TASK INSTRUCTIONS - Nothing outside the range below should be printed. Output exactly the lines from the line with "(.xor w f.p f.d f.a f.opnd)" to the line with "def execCommit (p", both included.

(Dataset entries)
------------------------------
-- ==== Sys2Proof/Decode.lean ====
section
/-!
DEFINITION. The words of commands. The rows of spec/opcode_table.json give no bits, so no word of the table spells a command; the
64-bit words of the Wheels' instructions, whose encoding R74 to R83 give, have a decoder of their own.
-/

namespace Sys2Proof

open Machine (takeBits opOf predOf wordOk)

/-- The command that a word spells by the table's bits: none, since the table gives its rows no bits. (DESIGN CHOICE, log entry 8.) -/
def decodeTableWord (nbits w : Nat) : Option Instr :=
  match nbits, w with
  | _, _ => none

/-- The condition of a compare, D[2:0] (R79). -/
def condOf (n : Nat) : Cond :=
  match n with
  | 0 => .eq | 1 => .ne | 2 => .lt | 3 => .le | 4 => .gt | 5 => .ge | _ => .un

/-- The function of PSET, D[2:0] (R79). -/
def pfunOf (n : Nat) : PFun :=
  match n with
  | 0 => .and | 1 => .or | 2 => .xor | 3 => .andNot | 4 => .not | 5 => .one | 6 => .zero | _ => .copy

/-- The fields of a 64-bit instruction word (R74). -/
structure WheelWord where
  p : Fin 16      -- PRED
  u : Fin 4       -- U
  d : Fin 64      -- D
  a : Fin 64      -- A
  b : Fin 64      -- B
  c : Fin 64      -- C
  opnd : Opnd     -- operand B: register B, or the immediate with IMM = 1 (R76)
  cond : Cond     -- condition of a compare, D[2:0] (R79)
  pfun : PFun     -- function of PSET, D[2:0] (R79)
  pa : Fin 4      -- A[1:0] of PSET (R79)
  pb : Fin 4      -- B[1:0] of PSET (R79)
  slot : Ixd 12   -- form S (R75)
  word : Ixd 10   -- form K (R75)
  caddr : BitVec 10 -- form Q (R75)
  csrc : Option (Fin 64) -- form L: the count register with CSRC = 1 (R75)
  max : BitVec 8  -- form L: MAX (R75)
  lend : BitVec 9 -- form L: LEND; form J: TARGET (R75)
  mask : BitVec 16 -- form M: MASK; form P: TAG (R75)

/-- The fields of word `v` (R74 to R76). -/
def wheelWord (v : Nat) : WheelWord :=
  let b : Fin 64 := Fin.ofNat 64 (takeBits v 35 30)
  let ix : Option (Fin 64) := if v.testBit 23 then some b else none
  { p := Fin.ofNat 16 (predOf v), u := Fin.ofNat 4 (takeBits v 49 48), d := Fin.ofNat 64 (takeBits v 47 42),
    a := Fin.ofNat 64 (takeBits v 41 36), b := b, c := Fin.ofNat 64 (takeBits v 29 24),
    opnd := if v.testBit 63 then .imm (BitVec.ofNat 32 (takeBits v 31 0)) else .reg b,
    cond := condOf (takeBits v 44 42), pfun := pfunOf (takeBits v 44 42),
    pa := Fin.ofNat 4 (takeBits v 37 36), pb := Fin.ofNat 4 (takeBits v 31 30),
    slot := ⟨BitVec.ofNat 12 (takeBits v 11 0), ix⟩, word := ⟨BitVec.ofNat 10 (takeBits v 9 0), ix⟩,
    caddr := BitVec.ofNat 10 (takeBits v 9 0),
    csrc := if v.testBit 23 then some (Fin.ofNat 64 (takeBits v 41 36)) else none,
    max := BitVec.ofNat 8 (takeBits v 19 12), lend := BitVec.ofNat 9 (takeBits v 8 0), mask := BitVec.ofNat 16 (takeBits v 15 0) }

/-- The instruction of Wheel `w` with operation code `op` and the fields `f` (R83). -/
def wheelInstr (w : Fin 64) (op : Nat) (f : WheelWord) : Option Instr :=
  match op with
  | 0x00 => some (.nop w f.p)
  | 0x01 => some (.endP w f.p)
  | 0x02 => some (.mov w f.p f.d (match f.opnd with | .imm v => .imm v | .reg _ => .reg f.a))
  | 0x03 => some (.getf w f.p f.d)
  | 0x04 => some (.cyc w f.p f.d)
  | 0x05 => some (.pset w f.p f.u f.pfun f.pa f.pb)
  | 0x08 => some (.lds w f.p f.d f.slot)
  | 0x09 => some (.ldf w f.p f.d f.slot)
  | 0x0A => some (.sts w f.p f.a f.slot)
  | 0x0B => some (.ldc w f.p f.d f.word)
  | 0x0C => some (.adcs w f.p f.mask)
  | 0x0D => some (.post w f.p f.a f.mask)
  | 0x10 => some (.loop w f.p f.csrc f.max f.lend)
  | 0x11 => some (.brf w f.p f.lend)
  | 0x20 => some (.fadd w f.p f.d f.a f.opnd)
  | 0x21 => some (.fsub w f.p f.d f.a f.opnd)
  | 0x22 => some (.fmul w f.p f.d f.a f.opnd)
  | 0x23 => some (.fma w f.p f.d f.a f.b f.c)
  | 0x24 => some (.fms w f.p f.d f.a f.b f.c)
  | 0x25 => some (.fmin w f.p f.d f.a f.opnd)
  | 0x26 => some (.fmax w f.p f.d f.a f.opnd)
  | 0x27 => some (.fclamp w f.p f.d f.a f.b f.c)
  | 0x28 => some (.fabs w f.p f.d f.a)
  | 0x29 => some (.fneg w f.p f.d f.a)
  | 0x2A => some (.fdiv w f.p f.d f.a f.b)
  | 0x2B => some (.fsqrt w f.p f.d f.a)
  | 0x2C => some (.fcmp w f.p f.u f.cond f.a f.opnd)
  | 0x30 => some (.f2q w f.p f.d f.a)
  | 0x31 => some (.q2f w f.p f.d f.a)
  | 0x32 => some (.f2i w f.p f.d f.a)
  | 0x33 => some (.i2f w f.p f.d f.a)
  | 0x34 => some (.f2u w f.p f.d f.a)
  | 0x38 => some (.qadd w f.p f.d f.a f.opnd)
  | 0x39 => some (.qsub w f.p f.d f.a f.opnd)
  | 0x3A => some (.qmul w f.p f.d f.a f.opnd)
  | 0x3B => some (.qmac w f.p f.d f.a f.b f.c)
  | 0x3C => some (.qabs w f.p f.d f.a)
  | 0x3D => some (.qcmp w f.p f.u f.cond f.a f.opnd)
  | 0x40 => some (.iadd w f.p f.d f.a f.opnd)
  | 0x41 => some (.isub w f.p f.d f.a f.opnd)
  | 0x42 => some (.and w f.p f.d f.a f.opnd)
  | 0x43 => some (.or w f.p f.d f.a f.opnd)
  | 0x44 => some (.xor w f.p f.d f.a f.opnd)
  | 0x45 => some (.shl w f.p f.d f.a f.opnd)
  | 0x46 => some (.shr w f.p f.d f.a f.opnd)
  | 0x47 => some (.sar w f.p f.d f.a f.opnd)
  | 0x48 => some (.icmp w f.p f.u f.cond f.a f.opnd)
  | 0x49 => some (.ucmp w f.p f.u f.cond f.a f.opnd)
  | 0x50 => some (.crot w f.p f.d f.a f.b)
  | 0x51 => some (.crotv w f.p f.d f.a f.b f.c)
  | 0x52 => some (.cvec w f.p f.d f.a f.b)
  | 0x58 => some (.iacc w f.p f.d f.u f.a f.b)
  | 0x59 => some (.ird w f.p f.d f.u)
  | 0x5A => some (.ipre w f.p f.u f.a)
  | 0x5B => some (.ilim w f.p f.u f.a f.b)
  | 0x60 => some (.bq w f.p f.d f.u f.a f.caddr)
  | 0x61 => some (.bqclr w f.p f.u)
  | 0x68 => some (.res w f.p f.d f.u f.a f.b)
  | 0x69 => some (.resr w f.p f.d f.u)
  | _ => none

/-- The instruction that a 64-bit word is for Wheel `w`; none where the word breaks a rule of R77 that concerns it alone (R74 to R83). -/
def decodeWheel (w : Fin 64) (v : DWord) : Option Instr :=
  if wordOk v.toNat then wheelInstr w (opOf v.toNat) (wheelWord v.toNat) else none

end Sys2Proof
end

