/-- COMMIT: a proposal becomes a map entry; one whose resource was retired meanwhile only leaves its place (R387, R388). (DEDUCED, log
entry 114.) -/
def execCommit (p : Fin 8) (s : State) : Host.Outcome State Fault Refusal := .next (s.access .host none (commitOp p))

/-- DISMISS once it has reached its island. -/
def dismissOp (p : Fin 8) (s : State) : State :=
  let s0 := s.grogCmd 2 0 0 p.val
  match s.grg.props[p] with
  | none => s0.grogRefuse
  | some q =>
    if s.grogBars then s0.grogRefuse
    else
      (s0.withGrg { s0.grg with
        props := s0.grg.props.set p none, dismissed := s0.grg.dismissed ++ [(q.mon, q.kind, q.inst, q.sub)] }).put GRG_STATUS_RESULT 1

/-- DISMISS: a proposal is removed; the resource is proposed again only after its monitor has fallen below WARN (R387, R388). -/
def execDismiss (p : Fin 8) (s : State) : Host.Outcome State Fault Refusal := .next (s.access .host none (dismissOp p))

/-- RETIRE once it has reached its island. -/
def retireOp (kind : Fin 16) (inst sub : BitVec 8) (s : State) : State :=
  let s0 := s.grogCmd 3 kind.val inst.toNat sub.toNat
  let u := subOf kind.val sub.toNat
  if 8 ≤ kind.val || s.retired kind.val inst.toNat u || s.grogBars then s0.grogRefuse
  else (s0.mapRequest kind.val inst.toNat u false true).grogRuns 3

/-- RETIRE: a map entry for a named resource, or a refusal (R388). -/
def execRetire (kind : Fin 16) (inst sub : BitVec 8) (s : State) : Host.Outcome State Fault Refusal := .next (s.access .host none (retireOp kind inst sub))

/-- DIAGNOSE once it has reached its island. -/
def diagnoseOp (n : Fin 16) (s : State) : State :=
  let s0 := s.grogCmd 4 0 n.val 0
  if !s.adcInUse n || s.grogBars then s0.grogRefuse
  else
    let s1 := s0.diagWanted n.val (s0.get RGS_SUSPECT_AIN)
    if s.grg.diag.isNone && s1.grg.diag.any (fun d => d.gx.isSome) then s1.grogRuns 4 else s1.put GRG_STATUS_RESULT 1

/-- DIAGNOSE: a diagnosis of a core in use with the input of the last flag; BUSY until the twin is placed or the diagnosis deferred, as it is
while another runs (R386, R388). (DEDUCED, log entry 114.) -/
def execDiagnose (n : Fin 16) (s : State) : Host.Outcome State Fault Refusal := .next (s.access .host none (diagnoseOp n))

/-! ### Events -/

/-- A map entry takes effect as its kind does live: a converter is taken over at the next sample boundary; the other kinds
wait for a firing or a reset (R383). -/
def State.mapEffect (s : State) (e : MapEntry) : State :=
  if e.kind = 1 then
    match s.coreOfPhys e.retired, e.repl with
    | some n, some r => s.onAdc (n.castLE (by decide)) fun x =>
        if x.calLive then { x with retire := true } else { x with taking := some r, retire := true }
    | _, _ => s
  else s

/-- A kind with one free spare or none left is reported (R390). -/
def State.sparesLow (s : State) (kind : Nat) : State :=
  if s.sparesOf kind ≤ 1 then (s.put GRG_INT_SPARES_LOW 1).journal 0x34 kind (s.sparesOf kind) else s

/-- MAP_ADD: the Saggar commits the oldest entry handed to it; the map changes and the entry takes effect as its kind does
(R382, R383, R390). -/
def execMapAdd (s : State) : Host.Outcome State Fault Refusal :=
  .next (
    match s.grg.pend with
    | [] => s
    | e :: rest =>
      let s1 := s.withGrg { s.grg with
        map := s.grg.map ++ [e], pend := rest, mapVersion := s.grg.mapVersion + 1 }
      let s2 := (s1.put GRG_INT_MAP_ADD 1).journal 0x32 (grogDetail e.kind e.retired)
        (payload2 (match e.repl with | some r => r | none => 0xFFFF) (bitOf (!e.byFw)))
      let s3 := (s2.mapEffect e).sparesLow e.kind
      s3.when e.byFw (·.grogEnds))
------------------------------
EXERCISE RESPONSE -
  | 0x44 => some (.xor w f.p f.d f.a f.opnd)
  | 0x45 => some (.shl w f.p f.d f.a f.opnd)
  | 0x46 => some (.shr w f.p f.d f.a f.opnd)
  | 0x47 => some (.sar w f.p f.d f.a f.opnd)
  | 0x48 => some (.icmp w f.p f.u f.cond f.a f.opnd)
  | 0x49 => some (.ucmp w f.p f.u f.cond f.a f.opnd)
  | 0x50 => some (.crot w f.p f.d f.a f.b)
  | 0x51 => some (.crotv w f.p f.d f.a f.b f.c)
  | 0x52 => some (.cvec w f.p f.d f.a f.b)
  | 0x58 => some (.iacc w f.p f.d f.u f.a f.b)
  | 0x59 => some (.ird w f.p f.d f.u)
  | 0x5A => some (.ipre w f.p f.u f.a)
  | 0x5B => some (.ilim w f.p f.u f.a f.b)
  | 0x60 => some (.bq w f.p f.d f.u f.a f.caddr)
  | 0x61 => some (.bqclr w f.p f.u)
  | 0x68 => some (.res w f.p f.d f.u f.a f.b)
  | 0x69 => some (.resr w f.p f.d f.u)
  | _ => none

/-- The instruction that a 64-bit word is for Wheel `w`; none where the word breaks a rule of R77 that concerns it alone (R74 to R83). -/
def decodeWheel (w : Fin 64) (v : DWord) : Option Instr :=
  if wordOk v.toNat then wheelInstr w (opOf v.toNat) (wheelWord v.toNat) else none

end Sys2Proof
end

/-- COMMIT: a proposal becomes a map entry; one whose resource was retired meanwhile only leaves its place (R387, R388). (DEDUCED, log
entry 114.) -/
def execCommit (p : Fin 8) (s : State) : Host.Outcome State Fault Refusal := .next (s.access .host none (commitOp p))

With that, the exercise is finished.